▼▼▼

-- ==== Sys2Proof/Certificates/Slice0/Obligations.lean ====
section
/-!
DEFINITION. The statements for the provers. Each docstring names the rules of spec/ the statement rests on.
-/

open Sys2Proof Sys2Proof.Machine

/-! ## The whole part -/

/-- A step carries out the command at the front of the queue on the state with the queue's rest; with no
command waiting the part idles, which is the model's choice (notes/assumptions/4). -/
def Obligations.StepTakesTheFrontCommand : Prop :=
  (∀ (c : Instr) (q : List Instr) (s : State),
    step { s with pending := c :: q } = exec c { s with pending := q }) ∧
  ∀ s : State, s.pending = [] → step s = .next s

/-- No command stops the part, and none touches the commands that wait behind it. -/
def Obligations.EveryCommandAnswers : Prop :=
  ∀ (c : Instr) (s : State), ∃ t, exec c s = .next t ∧ t.pending = s.pending

/-- What a new part holds right after its first cold start (01 sections 1.2 and 1.6, R65, R137, R154, R178,
R187); that `State.reset` is that part, its clock lost and its START record staged, is the model's choice
(notes/assumptions/1 and 2). -/
def Obligations.ResetValues : Prop :=
  State.reset.power.state = .run ∧ State.reset.clock = ⟨0, 0, .invalid, false⟩ ∧
  State.reset.settings = ⟨⟨250, 250, 250, 250⟩, ⟨5, 5, 5, 5⟩, 10, 5, 20, 120, 30, 15, .hold⟩ ∧
  (∀ i, State.reset.rooms.get i = none) ∧ (∀ l a, State.reset.node l a = none) ∧
  (∀ g, State.reset.group g = ⟨false, .normal⟩) ∧ (∀ i, State.reset.price i = ⟨0, 0⟩) ∧
  (∀ k, State.reset.cred.slots.get k = none) ∧ State.reset.cred.serial = 0 ∧ State.reset.cred.revCount = 0 ∧
  State.reset.enc.job = none ∧ State.reset.enc.lastRead = none ∧
  (∀ i, (State.reset.line i).running = false ∧ (State.reset.line i).queue = [] ∧ (State.reset.line i).exch = none) ∧
  State.reset.journal.staging = [⟨1, 0, 0, ⟨.start, none, none, none, .clean, .clock .invalid, .none⟩⟩] ∧
  State.reset.journal.nextSeq = 2 ∧ State.reset.journal.mark = 0 ∧
  State.reset.store.identity = none ∧ State.reset.store.queue = [] ∧ State.reset.store.readOnly = false ∧
  (∀ c, State.reset.link.notices.get c = ⟨true, false, 0, none⟩) ∧ State.reset.link.slot = none

/-- The part right after reset is sound: its tables canonical, its queues within their places, its clock in
range, its line masters at work or DISABLED. -/
def Obligations.ResetIsSound : Prop :=
  State.reset.canonical ∧ State.reset.withinPlaces ∧ State.reset.clockInRange ∧ State.reset.linesAtWork

/-- Every step keeps every table, and every region of the store, in its one canonical form. -/
def Obligations.TablesStayCanonical : Prop :=
  ∀ s t : State, s.canonical → step s = .next t → t.canonical

/-- Every step keeps the staging queue within its 64 places (R138), the table change queue within its 64
(R160), and each order queue within its 16 (R70). -/
def Obligations.QueuesStayWithinPlaces : Prop :=
  ∀ s t : State, s.withinPlaces → step s = .next t → t.withinPlaces

/-- Every step keeps the hotel clock at or below the largest minute and second 59 (R1, R3). -/
def Obligations.ClockStaysInRange : Prop :=
  ∀ s t : State, s.clockInRange → step s = .next t → t.clockInRange

/-- Every step keeps every RUNNING line master at work: after each step it has an exchange outstanding, or it rests
between cycles with its poll period running and nothing queued, and no visit waits on a node that is gone (R66 to
R68, R13). -/
def Obligations.LinesStayAtWork : Prop :=
  ∀ s t : State, s.linesAtWork → step s = .next t → t.linesAtWork

/-! ## Every request (R173, R175) -/

/-- The tests every request meets first: while DRAINING all but STATUS and JREAD are refused E_POWER, and a
request that breaks the field test is refused E_FIELD, with nothing changed (R175). That a request put while
none is taken does nothing at all is the model's choice (notes/assumptions/6). -/
def Obligations.CommonTestsOfRequests : Prop :=
  ∀ (i : Instr) (h : ReqHead) (s : State), requestHead i = some h →
    (s.takesRequest = false → exec i s = .next s) ∧
    (s.takesRequest = true → s.draining = true → answeredInDrain i = false →
      ∃ t, exec i s = .next t ∧ answersOnly h [.err .power] [] [] [] s t) ∧
    (s.takesRequest = true → (s.draining = false ∨ answeredInDrain i = true) → h.badField = true →
      ∃ t, exec i s = .next t ∧ answersOnly h [.err .field] [] [] [] s t)

/-- A request answered with a refusal has changed nothing (R5, R175), whatever the request and whatever the
refusal. -/
def Obligations.RefusalsChangeNothing : Prop :=
  ∀ (i : Instr) (h : ReqHead) (s t : State) (e : ErrCode), requestHead i = some h → s.takesRequest = true →
    exec i s = .next t → replied h [.err e] t → answersOnly h [.err e] [] [] [] s t

/-! ## Requests that read -/

/-- CLOCK GET (R1), PRICE GET (R16) and IDENTITY (R154) answer what is held and change nothing. -/
def Obligations.ClockPriceAndIdentityReads : Prop :=
  ∀ (h : ReqHead) (s : State), accepts h s →
    (∃ t, exec (.clockGet h) s = .next t ∧ answersOnly h
      [.clockGet s.clock.minute s.clock.second (s.clock.minute % 1440) (s.clock.minute / 1440) s.clock.valid]
      [] [] [] s t) ∧
    (∀ i, 1 ≤ i → i ≤ 127 →
      ∃ t, exec (.priceGet h (.given i)) s = .next t ∧ answersOnly h [.price i (s.price i)] [] [] [] s t) ∧
    (∃ t, exec (.identity h) s = .next t ∧ answersOnly h
      [.identity (s.store.identity.map fun i => (i.site, i.name))] [] [] [] s t)

/-- ROOM GET (R6, R9), TAB GET (R130) and NODE GET (R13) answer what is held of a defined room and a present
node, refuse what is not there with E_NOT_FOUND, and change nothing. -/
def Obligations.RoomTabAndNodeReads : Prop :=
  ∀ (h : ReqHead) (s : State), accepts h s →
    (∀ i r, i ≤ 511 → s.rooms.get i = some r →
      (∃ t, exec (.roomGet h (.given i)) s = .next t ∧ answersOnly h
        [.roomGet i r (s.pendingTotal i) ((s.boundNode .roomDoor i).map fun e => nodeName e.1)
          ((s.boundNode .minibar i).map fun e => nodeName e.1) (s.occupied i)
          ((s.boundNode .minibar i).map fun e => e.2.bar.state)] [] [] [] s t) ∧
      ∃ t, exec (.tabGet h (.given i)) s = .next t ∧ answersOnly h
        (.tab r.entry.tab r.entry.limit r.entry.discount (s.pendingTotal i)
          ((s.boundNode .minibar i).map fun e => (nodeName e.1, e.2.bar.state)) r.hold
          (((s.boundNode .minibar i).map fun e => e.2.bar.lines).getD []).length ::
          (((s.boundNode .minibar i).map fun e => e.2.bar.lines).getD []).map fun e => .tabLine e.1 e.2)
        [] [] [] s t) ∧
    (∀ i, i ≤ 511 → s.rooms.get i = none →
      (∃ t, exec (.roomGet h (.given i)) s = .next t ∧ answersOnly h [.err .notFound] [] [] [] s t) ∧
      ∃ t, exec (.tabGet h (.given i)) s = .next t ∧ answersOnly h [.err .notFound] [] [] [] s t) ∧
    (∀ l a n, 1 ≤ a → a ≤ 120 → s.node l a = some n →
      ∃ t, exec (.nodeGet h (.given (lineNum l)) (.given a)) s = .next t ∧ answersOnly h
        [.nodeGet (l, a) n.entry n.link.state n.link.miss n.link.garble n.link.status n.door.condition
          (if n.entry.kind = .minibar then none else some ⟨n.door.cause, n.door.release⟩)
          (if n.entry.kind = .minibar then some n.bar.state else none)
          (if n.entry.kind = .minibar then allSlots.map n.slotShown else [])] [] [] [] s t) ∧
    ∀ l a, 1 ≤ a → a ≤ 120 → s.node l a = none →
      ∃ t, exec (.nodeGet h (.given (lineNum l)) (.given a)) s = .next t ∧
        answersOnly h [.err .notFound] [] [] [] s t

/-- CRED GET by number and by room (R43) and CARD READ carrying `last=` (R63) answer what is held and change
nothing. A number that is on the revocation list alone is answered with every field of its entry (R37). -/
def Obligations.CredentialReads : Prop :=
  ∀ (h : ReqHead) (s : State), accepts h s →
    (∀ n, 1 ≤ n → n ≤ max32 →
      ∃ t, exec (.credGet h (.given n) .absent) s = .next t ∧ answersOnly h
        [match s.findCred n, s.listEntry n with
          | some e, _ => .cred e.1 e.2 (s.expiry e.2) (s.listShown e.2.number)
          | none, some (place, seq, x) =>
            .credListed x.number x.reason x.revokedAt ⟨place, seq, x.expiry, x.reach, x.carried⟩
          | none, none => .err .notFound] [] [] [] s t) ∧
    (∀ i r, i ≤ 511 → s.rooms.get i = some r →
      ∃ t, exec (.credGet h .absent (.given i)) s = .next t ∧ answersOnly h
        (.credCount (s.cred.slots.filter fun e => decide (e.2.kind = .guest ∧ e.2.room = i)).length ::
          (s.cred.slots.filter fun e => decide (e.2.kind = .guest ∧ e.2.room = i)).map fun e =>
            .cred e.1 e.2 (s.expiry e.2) (s.listShown e.2.number)) [] [] [] s t) ∧
    ∃ t, exec (.cardReadLast h (.given true)) s = .next t ∧ answersOnly h
      [match s.enc.lastRead with
        | some r => .lastRead r
        | none => .err .notFound] [] [] [] s t

/-- STATUS, answered while DRAINING too (R175, R181), and LINE GET (R86) answer what is held and change
nothing. -/
def Obligations.StatusAndLineReads : Prop :=
  ∀ (h : ReqHead) (s : State), s.takesRequest = true → h.badField = false →
    (∃ t, exec (.status h) s = .next t ∧ answersOnly h
      [.status s.power.state s.clock.valid s.clock.minute s.clock.second s.store.identity.isSome,
        s.link.statusLine, s.enc.statusLine,
        .statusLine .l1 (s.line .l1).running (s.line .l1).queue.length (s.line .l1).decisions (s.line .l1).cond,
        .statusLine .l2 (s.line .l2).running (s.line .l2).queue.length (s.line .l2).decisions (s.line .l2).cond,
        .statusLine .l3 (s.line .l3).running (s.line .l3).queue.length (s.line .l3).decisions (s.line .l3).cond,
        .statusLine .l4 (s.line .l4).running (s.line .l4).queue.length (s.line .l4).decisions (s.line .l4).cond,
        s.journal.statusLine, s.statusStoreLine] [] [] [] s t) ∧
    (s.draining = false → ∀ i,
      ∃ t, exec (.lineGet h (.given (lineNum i))) s = .next t ∧ answersOnly h
        [.lineGet (s.line i).running (s.settings.period.get i) (s.settings.timeout.get i) (s.line i).phase
          (s.line i).count (s.line i).queue.length (s.line i).decisions
          ((s.line i).exch.map fun x => (x.kind, x.addr, x.leg))
          (allLinkStates.map fun st =>
            (st, ((s.nodesOn i).filter fun e => decide (e.2.link.state = st)).length))
          (s.line i).cond (s.line i).report] [] [] [] s t)

/-- JREAD answers at most 16 of the records from the sequence asked on, or from the oldest retained, first those of
the journal region up to the newest programmed, then the staged; it is answered while DRAINING too, and changes
nothing (R148). JRELEASE raises the collected mark to the sequence named or to the newest programmed, whichever is
smaller, and queues the journal-state entry; a mark not above the one held changes nothing (R149), and in FULL a spare
thereby reclaimable leaves the writer waiting for it (R144). The oldest retained sequence is the next sequence while no
sector holds records (R143); that staged records then lie below it is the model's reading (notes/assumptions/31). That a
reply with no record gives no first sequence is the model's choice (notes/assumptions/66). -/
def Obligations.JournalRequests : Prop :=
  (∀ (h : ReqHead) (s : State) (q n : Nat), s.takesRequest = true → h.badField = false → 1 ≤ q → q ≤ max32 → 1 ≤ n →
    ∃ (l : List (JRec × Bool)) (oldest : Nat), oldest = s.journal.oldest.getD s.journal.nextSeq ∧
      l = (s.readable (max q oldest)).take (min 16 n) ∧ l.length ≤ 16 ∧ l.length ≤ n ∧
      (∀ e ∈ l, q ≤ e.1.seq ∧ oldest ≤ e.1.seq ∧ (e.2 = true ↔ e.1.seq ≤ s.journal.newest)) ∧
      ∃ t, exec (.jread h (.given q) (.given n)) s = .next t ∧ answersOnly h
        (.jread (l.head?.map fun e => e.1.seq) l.length (decide (q < oldest)) (s.journal.nextSeq - 1)
          s.journal.newest s.journal.mark :: l.map fun e => .record e.1 e.2) [] [] [] s t) ∧
  (∀ (h : ReqHead) (s : State) (q : Nat), accepts h s → q ≤ max32 →
    min q s.journal.newest ≤ s.journal.mark →
    ∃ t, exec (.jrelease h (.given q)) s = .next t ∧
      answersOnly h [.jrelease s.journal.mark s.journal.uncollected] [] [] [] s t) ∧
  ∀ (h : ReqHead) (s : State) (q : Nat), accepts h s → q ≤ max32 → s.journal.mark < min q s.journal.newest →
    s.store.canQueue [.journalState] 0 = true →
    ∃ t, exec (.jrelease h (.given q)) s = .next t ∧
      t.journal = { s.journal with
        mark := min q s.journal.newest
        writer := if s.journal.writer = .full ∧ reclaimable (min q s.journal.newest) s.spareSec = true
          then .waitingSpare else s.journal.writer } ∧
      placed [.journalState] t ∧
      answersOnly h [.jrelease (min q s.journal.newest) (s.journal.newest - min q s.journal.newest)]
        [.journalState] [.journal] [] s t

/-! ## Requests that change the clock and the tables -/

/-- CLOCK SET (R3): the clock takes the values and is VALID, the CLOCK_STEP record is offered and the occurrence
posted, the expiry pass and the retirement of expired list entries run against the new minute (R36, R41), and
where the clock was INVALID every enabled node of a RUNNING line is owed its mode order (R73). That the largest minute
keeps a second below 59 is the model's choice (notes/assumptions/53). -/
def Obligations.ClockSetTakesEffect : Prop :=
  ∀ (h : ReqHead) (s : State) (m sec : Nat), accepts h s → m ≤ maxMinute → sec ≤ 59 →
    ∃ t, exec (.clockSet h (.given m) (.given sec)) s = .next t ∧
      t.clock = { s.clock with minute := m, second := sec, valid := .valid } ∧
      journaled [⟨.clockStep, none, none, none, .num s.clock.minute, .num m, .none⟩] s t ∧
      posted .clock (.clock s.clock.minute m) s t ∧
      (∀ k, t.cred.slots.get k = (s.cred.slots.get k).map fun r =>
        if r.state = .active ∧ endBy m (s.expiry r) = true then { r with state := .lapsed } else r) ∧
      (∀ i, t.cred.list.get i = (s.cred.list.get i).map fun p =>
        if i ∈ s.cred.expiredPlaces m then { p with entry := none } else p) ∧
      t.cred.serial = s.cred.serial ∧ t.cred.revCount = s.cred.revCount ∧
      (∀ l a, a ≤ 120 → t.node l a = (s.node l a).map fun n =>
        if s.clock.valid = .invalid ∧ n.entry.enabled = true ∧ (s.line l).running = true
        then { n with link := { n.link with modeOwed := true, modeSent := false } } else n) ∧
      (s.store.canQueue ((s.cred.expiredPlaces m).map .listPlace) 0 = true →
        placed ((s.cred.expiredPlaces m).map .listPlace) t) ∧
      answersOnly h [.clockSet m sec .valid] ((s.cred.expiredPlaces m).map .listPlace)
        [.clock, .nodes, .cred, .journal] [.journal, .clock] s t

▲▲▲

**Activity:**
Reproduce, character for character, only the lines of the preceding data that start at the line with "s.journal.newest s.journal.mark :: l.map" and end at the line with "s.store.canQueue [.journalState] 0", both included.

**Reply:**
          s.journal.newest s.journal.mark :: l.map fun e => .record e.1 e.2) [] [] [] s t) ∧
  (∀ (h : ReqHead) (s : State) (q : Nat), accepts h s → q ≤ max32 →
    min q s.journal.newest ≤ s.journal.mark →
    ∃ t, exec (.jrelease h (.given q)) s = .next t ∧
      answersOnly h [.jrelease s.journal.mark s.journal.uncollected] [] [] [] s t) ∧
  ∀ (h : ReqHead) (s : State) (q : Nat), accepts h s → q ≤ max32 → s.journal.mark < min q s.journal.newest →
    s.store.canQueue [.journalState] 0 = true →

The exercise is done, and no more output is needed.